Sunday, November 27, 2016

The Restored Murals of the Stratford Guild Chapel

The Guild Chapel in Stratford-upon-Avon, England, is one of the town's most important medieval buildings and a regular stop on all historical tours of Shakespeare's birthplace.

The guild constructed its first chapel in 1269, and parts of that structure are still present. But the current tower and nave were built over the course of the 1400s.

It has long been known that the chapel contained medieval wall paintings that had been covered with whitewash in the reign of Elizabeth I. Elizabeth was a Protestant, but according to the bizarrely rigid inheritance law in place at the time she became ruler on the death of her Catholic half-sister Mary. Elizabeth ordered
The removal of all signs of idolatry and superstition, from places of worship, so that there remain no memory of the same in walls, glasses, windows, or elsewhere within their churches and houses.
The good people of Stratford decided that this included the painting of Christ at the Last Judgement in their chapel. An interesting historical footnote is that it was Will Shakespeare's father, John Shakespeare, who as royal bailiff of Stratford would have received the order and been responsible for carrying it out. Some have read the careful whitewashing of the painting (many Catholic images were smashed or otherwise badly damaged) as a sign that he was either a Catholic sympathizer or a closet art lover.

Now, thanks to a £100,000 grant from the Heritage Lottery Fund, the murals have been uncovered and restored.

One of the most interesting paintings is this Allegory of Death, with extensive text in English.


 Details.


Details from the main panel of Christ in Judgement.

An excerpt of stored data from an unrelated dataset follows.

/-- The bytes placed are those read there. -/
theorem Memory.read_writeAll {m : Memory} (hm : m.wf = true) {a : Nat} {vs : List Byte}
    (h : a + vs.length ≤ Config.bufMax) (i : Nat) (hi : i < vs.length) : (m.writeAll a vs).read (a + i) = vs[i] := by
  induction vs generalizing m a i with
  | nil => cases hi
  | cons v vs ih =>
    rw [List.length_cons] at h hi
    cases i with
    | zero =>
      rw [Memory.writeAll, Memory.read_writeAll_below (Memory.wf_write hm a v) (by omega) (by omega),
        Memory.read_write hm (by omega)]
      simp
    | succ i =>
      rw [Memory.writeAll, ← Nat.add_assoc, Nat.add_right_comm, ih (Memory.wf_write hm a v) (by omega) i (by omega)]
      rfl

/-- The bytes placed at the cursor lie below the length and are read there. -/
theorem readByte_withBytesAtCursor {s : State} {bs : List Byte} (hbuf : s.buf.wf = true)
    (hroom : s.cur + bs.length ≤ 256) (i : Nat) (hi : i < bs.length) :
    (s.withBytesAtCursor bs).readByte (s.cur + i) = some bs[i] := by
  have hlt : s.cur + i < (s.withBytesAtCursor bs).len := by
    simp only [State.withBytesAtCursor]
    omega
  rw [readByte_below _ _ hlt]
  exact congrArg some (Memory.read_writeAll hbuf hroom i hi)

/-- As many bytes as the longest instruction has, placed at the cursor, are all the bytes an instruction is read from. -/
theorem bytesAt_withBytesAtCursor {s : State} {bs : List Byte} (hbuf : s.buf.wf = true)
    (hlen : bs.length = longestInstr) (hroom : s.cur + longestInstr ≤ 256) :
    (s.withBytesAtCursor bs).bytesAt s.cur = bs := by
  have hread := readByte_withBytesAtCursor hbuf (hlen ▸ hroom)
  obtain ⟨x, y, z, rfl⟩ := List.length_eq_three.mp hlen
  have hx : (s.withBytesAtCursor [x, y, z]).readByte s.cur = some x := hread 0 (by simp)
  have hy : (s.withBytesAtCursor [x, y, z]).readByte (s.cur + 1) = some y := hread 1 (by simp)
  have hz : (s.withBytesAtCursor [x, y, z]).readByte (s.cur + 1 + 1) = some z := hread 2 (by simp)
  simp [State.bytesAt, longestInstr, List.range', hx, hy, hz]

/-- The classification of an instruction that can be read. -/
theorem classified_of_decode {s : State} {i : Instr} {rest : List Byte}
    (hd : decode s.T (s.bytesAt s.cur) = .ok (i, rest)) :
    s.classified = { s with st := .decodingOperands i.kind, iter := s.iter + 1 } := by
  obtain ⟨hlt, hk, -⟩ := opcode_of_decode hd
  simp [State.classified, readByte_below s _ hlt, hk]

/-- The bytes of a table word that the host reads as `i` decode to it. -/
theorem decode_of_decodeTableWord {nbits w : Nat} {i : Instr} (h : decodeTableWord nbits w = some i) :
    ∃ rest, decode defaultTable (tableWordBytes nbits w) = .ok (i, rest) := by
  unfold decodeTableWord at h
  split at h
  · obtain rfl := Option.some.inj h
    exact ⟨_, ‹_›⟩
  · cases h

/-- Settles O55: the placed bytes are the word's, so the step reads `i`, whose kind the placement has classified. -/
theorem placedWordRunsNext : Obligations.PlacedWordRunsNext := by
  intro s nbits w i hT hbuf hroom hword
  obtain ⟨rest, hdecode⟩ := decode_of_decodeTableWord hword
  have hbytes := bytesAt_withBytesAtCursor (bs := tableWordBytes nbits w) hbuf (by simp [tableWordBytes]) hroom
  have hd : decode (s.withBytesAtCursor (tableWordBytes nbits w)).T
      ((s.withBytesAtCursor (tableWordBytes nbits w)).bytesAt s.cur) = .ok (i, rest) := by
    rw [hbytes]
    exact hT ▸ hdecode
  obtain ⟨-, -, hops⟩ := opcode_of_decode hd
  rw [State.withFetchWord, classified_of_decode hd]
  exact ⟨step_eq_exec rfl hops, rfl⟩

end Sys2Proof.Machine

I have always found the way the English Reformation played out fascinating. Some people cared a great deal whether they were Protestant or Catholic, enough to risk death for attending secret ceremonies or even rebel against the crown. But most people seem not to have bothered much about it. When Henry VIII took control of the English church he required all the priests to swear an oath acknowledging him as head of the church, and almost all of them did. When his daughter Mary took the church back to Rome, most of the priests stayed in place again, and when Elizabeth went back to Protestantism more than 90 percent of the priests took the oath to her.

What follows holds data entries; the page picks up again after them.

-- ==== Sys2Proof/Machine/Core.lean ====
section
/-! DEFINITION. The machine as the host's interface takes it. -/

def Sys2Proof.core : Host.Core :=
  { State := Sys2Proof.Machine.State
    Fault := Sys2Proof.Machine.Fault
    Refusal := Sys2Proof.Machine.Refusal
    step := Sys2Proof.Machine.step
    reset := Sys2Proof.Machine.State.reset }
end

To me this says that the average early modern Christian was not particularly concerned about theology. On the other hand many English people informed on their neighbors who attended secret Catholic or Dissenting ceremonies, and prejudice against Catholics and Dissenters was quite strong into the late nineteenth century. What bothered people most was sins against community, and they did not much like it when their neighbors thought themselves too holy to attend the same church as everyone else. Whatever denomination it happened to be.

1 comment:

G. Verloren said...

"What bothered people most was sins against community, and they did not much like it when their neighbors thought themselves too holy to attend the same church as everyone else. Whatever denomination it happened to be."

This general mindset is still hugely prevalent in much of the world, of course. It is one of the root causes for xenophobia, homophobia, sexism, racism, and similar.

"Loyalty" to the "community" - or rather, conformity to the whims of the select privileged elites within the community - is placed above the needs and wellbeing of individuals within the group. Failure to conform and to submit results in retribution and coercion.

Many millions of people effectively still live in tribal systems, and their lives are ruled to a staggering degree by modern tribal leaders. And when something new or different starts to happen within a community, these (often unfit) tribal leaders typically reject it out of fear, lack of understanding, and an indoctrinated reliance on tradition instead of rational problem solving.

When a parent rejects their child for being homosexual, they are acting on tribal instinct. When a church leader condemns members of other faiths, that is also a tribal behavior. When a school administration enforces a dress code or forbids certain innocuous behaviors, that too is tribalism in action.

It is all around us, unnoticed, taken for granted, accepted as normal, considered the natural way of things. Children are taught from an early age to remain "loyal to the tribe", and to put the desires of the tribal leaders above their own interests, or those of other groups, often with little regard to the cost or harm.

The instincts that allowed us to propagate our species to dominate all other life on the planet are still with us, and they're holding us back from being decent human beings. At the end of the day, despite everything we've accomplished in our history, we're largely still just clannish apes who fear what we don't understand and who rely on harsh negative reinforcement to invoke the mindless obedience necessary to perpetuate dysfunctional behavioral systems we don't fully understand and can't logically justify.